>>>>
-- ==== Sys2Proof/Machine/Thermal.lean ====
section
/-! DEFINITION. Thermal management and idle depths (16): conversions, samples and the thermal states, idle depths and
wakes. -/
namespace Sys2Proof.Machine

/-- A temperature of whole degrees in 1/256 °C. -/
def deg (t : Int) : Int := 256 * t

/-- An s32 argument. -/
def s32 (x : Int) : Word := word (code x 32)

/-! ## Conversions (R356 to R358) -/

/-- The median of the other processor-die sensors that are not broken (R357). -/
def medianOf (l : List Int) : Int :=
  let l := sortInts l
  let k := l.length
  if k % 2 = 1 then l.getD (k / 2) 0 else rnd (l.getD (k / 2 - 1) 0 + l.getD (k / 2) 0) 1

/-- The latest conversions of the processor-die sensors other than `n` that are not broken. -/
def State.othersOf (s : State) (n : Nat) : List Int :=
  (List.range 8).filterMap (fun i =>
    if i = n || s.thm.broken.getD i false then none else s.thm.conv.getD i none)

/-- A conversion shows its sensor to be broken; at least three sensors must remain for the median (DEDUCED,
notes/assumptions/33). -/
def State.breaks (s : State) (n : Nat) (v : Int) : Bool :=
  let l := s.othersOf n
  decide (v < deg (-55)) || decide (deg 175 < v) ||
    (decide (n < 8) && decide (3 ≤ l.length) && decide (deg 25 < (v - medianOf l).natAbs))

/-- A conversion of a sensor. -/
def State.thermalConversion (s : State) (n : Nat) (v : Int) : State :=
  let bad := !s.thm.broken.getD n false && s.breaks n v
  let s := if bad then
      ({ s with thm := { s.thm with broken := s.thm.broken.set n true } }).post0 0x0096 [word n, s32 v]
    else s
  let t := if s.thm.broken.getD n false then deg 150 else v
  let s := { s with thm := { s.thm with conv := s.thm.conv.set n (some t) } }
  if deg 130 ≤ t then s.fault 7 else s

/-! ## Samples (R359, R360) -/

/-- The highest of the latest conversions with its sensor, the lowest number first. -/
def State.hottest (s : State) : Option (Int × Nat) :=
  s.thm.conv.zipIdx.foldl (fun m c =>
    match c.1, m with
    | none, m => m
    | some v, none => some (v, c.2)
    | some v, some (w, i) => if w < v then some (v, c.2) else some (w, i)) none

/-- Since when samples have met a condition without a break. -/
def runSince (now : Nat) (holds : Bool) (since : Option Nat) : Option Nat :=
  if holds then some (since.getD now) else none

/-- Samples have met a condition for a time. -/
def lasted (now : Nat) (since : Option Nat) (t : Nat) : Bool :=
  match since with
  | some a => decide (a + t ≤ now)
  | none => false

/-- The values of a sample taken into the registers and the runs. -/
def Thm.sampleTaken (t : Thm) (now : Nat) (v : Int) (n : Nat) : Thm :=
  let peak := !t.sampled || decide (t.peak < v)
  { t with sample := v, sensor := n, sampled := true, peak := if peak then v else t.peak,
           peakSensor := if peak then n else t.peakSensor, low112 := runSince now (decide (v ≤ deg 112)) t.low112,
           low110 := runSince now (decide (v ≤ deg 110)) t.low110, slowSince := runSince now (decide (v < deg 110)) t.slowSince,
           fast := t.fast || decide (deg 112 ≤ v) }

/-- Sampling every 1 ms again (R359). -/
def State.slowSampling (s : State) : State :=
  if s.thm.fast && lasted s.now s.thm.slowSince (100 * ms) then { s with thm := { s.thm with fast := false } } else s

/-- The warning condition (R360). -/
def State.thermalWarn (s : State) : State :=
  let t := s.thm
  if !t.warn && decide (deg 115 ≤ t.sample) then
    (({ s with thm := { t with warn := true } }).post0 0x0090 [s32 t.sample, word t.sensor, 1#32]).warnBit 12
  else if t.warn && decide (t.sample ≤ deg 112) then
    ({ s with thm := { t with warn := false } }).post0 0x0090 [s32 t.sample, word t.sensor, 0#32]
  else s

/-- The cool profile taken up or left: a setting accepted now (R361). -/
def State.acceptCool (s : State) (on : Bool) : State :=
  let go (st : Settings) : Settings := { st with cool := on }
  (s.accept .A go).accept .B go

/-- Row 1: STOPPED, with the orderly stop of a running mode (R364). -/
def State.thermalStop (s : State) : State :=
  let s := ({ s with thm := { s.thm with state := .stopped } }).post0 0x0094 [s32 s.thm.sample, word s.thm.sensor]
  if isRunning s.mode then s.stopPlate false else s

/-- Row 2: rearmed. -/
def State.thermalRearm (s : State) : State :=
  if s.thm.state = .stopped && lasted s.now s.thm.low110 (10 * sec) then
    ({ s with thm := { s.thm with state := .normal, restartCool := true } }).post0 0x0095 [s32 s.thm.sample]
  else s

/-- Row 3: the grace time begins. -/
def State.thermalGrace (s : State) : State :=
  let g := max 50 (min 5000 (fld s.thm.ctrl 12 0))
  ({ s with thm := { s.thm with state := .grace, graceEnd := s.now + g * ms, graceMs := g } }).post0 0x0091
    [s32 s.thm.sample, word s.thm.sensor, word g]

/-- Row 5: the grace timer has expired. -/
def State.thermalEnforce (s : State) : State :=
  if s.thm.state = .grace && decide (s.thm.graceEnd ≤ s.now) then
    (({ s with thm := { s.thm with state := .enforced } }).post0 0x0092 [s32 s.thm.sample, word s.thm.sensor]).acceptCool true
  else s

/-- Row 6: the cool profile is left. -/
def State.thermalRelease (s : State) : State :=
  if s.thm.state = .enforced && lasted s.now s.thm.low112 (5 * sec) then
    (({ s with thm := { s.thm with state := .normal } }).post0 0x0093 [s32 s.thm.sample, 2#32]).acceptCool false
  else s

/-- The rows of R360 in their order on the last sample. -/
def State.thermalMove (s : State) : State :=
  let v := s.thm.sample
  match s.thm.state with
  | .stopped => s.thermalRearm
  | .normal => if deg 125 ≤ v then s.thermalStop else if deg 120 ≤ v then s.thermalGrace else s
  | .grace =>
    if deg 125 ≤ v then s.thermalStop
    else if v ≤ deg 117 then ({ s with thm := { s.thm with state := .normal } }).post0 0x0093 [s32 v, 1#32]
    else s.thermalEnforce
  | .enforced => if deg 125 ≤ v then s.thermalStop else s.thermalRelease

/-- A sample (R359, R360); before any conversion there is none. -/
def State.thermalSample (s : State) : State :=
  match s.hottest with
  | none => s
  | some (v, n) =>
    let s := ({ s with thm := s.thm.sampleTaken s.now v n }).slowSampling
    s.thermalWarn.thermalMove

/-! ## Idle depths (R365 to R368) -/

/-- The depth code chosen for a wake latency (R366). -/
def chosenDepth (wakeUs : Nat) : Nat :=
  if wakeUs < 20 then 0 else if wakeUs < 400 then 1 else if wakeUs < 5000 then 2 else if wakeUs < 4000000 then 3 else 4

/-- The depth to be taken: at least I1 while STOPPED. -/
def State.depthTaken (s : State) : Nat :=
  let d := chosenDepth s.thm.wakeUs
  if s.thm.state = .stopped then max d 2 else d

/-- Wake time of a depth in PLATE clocks (R365). -/
def wakeTime (d : Nat) : Nat :=
  if d = 0 then 0 else if d = 1 then 20 * us else if d = 2 then 400 * us else if d = 3 then 5 * ms else 4 * sec

/-- A depth entered (R365): what it turns off. -/
def State.enterDepth (s : State) (d : Nat) : State :=
  let s := if 2 ≤ d then s.drainRefresh else s
  let s := if 3 ≤ d then s.endCycles else s
  let s := if d = 4 then { s with pcv := { s.pcv with biasOn := none } } else s
  ({ s with thm := { s.thm with depth := d } }).post0 0x0097 [word d, word s.thm.wakeUs]

/-- IDLE_DEPTH: 10 ms after the latest activity in STANDBY, and for I1 and deeper with no write of R130 and no
STAGE_COMMIT in progress. -/
def State.idleDepth (s : State) : State :=
  let d := s.depthTaken
  let busy := s.sup.soWrite.isSome || s.hif.waiting.isSome
  if s.mode = .standby && s.thm.waking.isNone && !s.thm.wakePin && decide (s.thm.activity + 10 * ms ≤ s.now) &&
      decide (s.thm.depth < d) && !(decide (2 ≤ d) && busy) then s.enterDepth d
  else s

/-- A wake begins towards a depth; one in progress continues (R368). The bias is applied at the start of a wake from I3
(R61). -/
def State.startWake (s : State) (dest : Nat) : State :=
  match s.thm.waking with
  | some (t, d) => { s with thm := { s.thm with waking := some (t, min d dest) } }
  | none =>
    if s.thm.depth ≤ dest then s
    else
      let t := s.now + wakeTime s.thm.depth
      let s' := { s with thm := { s.thm with waking := some (t, dest) } }
      if s.thm.depth = 4 && decide (dest < 4) then
        { s' with pcv := { s'.pcv with biasOn := some s.now }, sup := { s'.sup with wakeHold := t } }
      else s'

/-- WAKE_COMPLETE (R113, R115, R368). -/
def State.wakeComplete (s : State) : State :=
  match s.thm.waking with
  | none => s
  | some (t, d) =>
    if s.now < t then s
    else
      let old := s.thm.depth
      let s := { s with thm := { s.thm with depth := d, waking := none, activity := s.now } }
      let s := if d < 2 then { s with drm := s.drm.awake s.now } else s
      let s := if 3 ≤ old then (s.modPl .A Pl.contextChange).modPl .B Pl.contextChange else s
      if 0 < d then s.post0 0x0097 [word d, word s.thm.wakeUs] else s

/-- WAKE_IN rises: wakes, and holds the module at no depth. -/
def State.wakeIn (s : State) : State :=
  let s := { s with thm := { s.thm with wakePin := true } }
  if s.mode = .standby then s.startWake 0 else s

/-- WAKE_IN falls: the 10 ms count again. -/
def State.wakeInFall (s : State) : State := { s with thm := { s.thm with wakePin := false, activity := s.now } }

/-- LATENCY_SET: accepted at its completion; a shallower depth is woken to. -/
def State.latencySet (s : State) (wakeUs : Nat) : State :=
  let s := { s with thm := { s.thm with wakeUs := wakeUs } }
  if s.mode = .standby && decide (s.depthTaken < s.thm.depth) then s.startWake s.depthTaken else s

/-! ## Commands -/

/-- THERMAL_CONVERSION (R357). -/
def execThermalConversion (dt : Nat) (sensor : Fin 10) (value : Int) (s : State) : Host.Outcome State Fault Refusal :=
  .next (s.run dt (fun s => s.thermalConversion sensor.val value))

/-- THERMAL_SAMPLE (R360). -/
def execThermalSample (dt : Nat) (s : State) : Host.Outcome State Fault Refusal := .next (s.run dt (fun s => s.thermalSample))

/-- THM_ENFORCED (R361). -/
def execThmEnforced (dt : Nat) (s : State) : Host.Outcome State Fault Refusal := .next (s.run dt (fun s => s.thermalEnforce))

/-- THM_RELEASED (R360). -/
def execThmReleased (dt : Nat) (s : State) : Host.Outcome State Fault Refusal := .next (s.run dt (fun s => s.thermalRelease))

/-- THM_REARMED (R360). -/
def execThmRearmed (dt : Nat) (s : State) : Host.Outcome State Fault Refusal := .next (s.run dt (fun s => s.thermalRearm))

/-- SLOW_SAMPLING (R359). -/
def execSlowSampling (dt : Nat) (s : State) : Host.Outcome State Fault Refusal := .next (s.run dt (fun s => s.slowSampling))

/-- IDLE_DEPTH (R367). -/
def execIdleDepth (dt : Nat) (s : State) : Host.Outcome State Fault Refusal := .next (s.run dt (fun s => s.idleDepth))

/-- WAKE_IN (R368): the level of the pin is what it is in OFF too. -/
def execWakeIn (dt : Nat) (s : State) : Host.Outcome State Fault Refusal := .next ((s.elapse dt).wakeIn)

/-- WAKE_IN_FALL (R367). -/
def execWakeInFall (dt : Nat) (s : State) : Host.Outcome State Fault Refusal := .next ((s.elapse dt).wakeInFall)

/-- WAKE_COMPLETE (R368). -/
def execWakeComplete (dt : Nat) (s : State) : Host.Outcome State Fault Refusal := .next (s.run dt (fun s => s.wakeComplete))

end Sys2Proof.Machine
end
<<<<
§ **What you need to do**
In the data above, retype exactly and only the lines between the one holding "if deg 130 ≤ t then s.fault 7 else s" and the one holding "def Thm.sampleTaken (t", inclusive.

§ **Response area**
  if deg 130 ≤ t then s.fault 7 else s

/-! ## Samples (R359, R360) -/

/-- The highest of the latest conversions with its sensor, the lowest number first. -/
def State.hottest (s : State) : Option (Int × Nat) :=
  s.thm.conv.zipIdx.foldl (fun m c =>
    match c.1, m with
    | none, m => m
    | some v, none => some (v, c.2)
    | some v, some (w, i) => if w < v then some (v, c.2) else some (w, i)) none

/-- Since when samples have met a condition without a break. -/
def runSince (now : Nat) (holds : Bool) (since : Option Nat) : Option Nat :=
  if holds then some (since.getD now) else none

/-- Samples have met a condition for a time. -/
def lasted (now : Nat) (since : Option Nat) (t : Nat) : Bool :=
  match since with
  | some a => decide (a + t ≤ now)
  | none => false

/-- The values of a sample taken into the registers and the runs. -/
def Thm.sampleTaken (t : Thm) (now : Nat) (v : Int) (n : Nat) : Thm :=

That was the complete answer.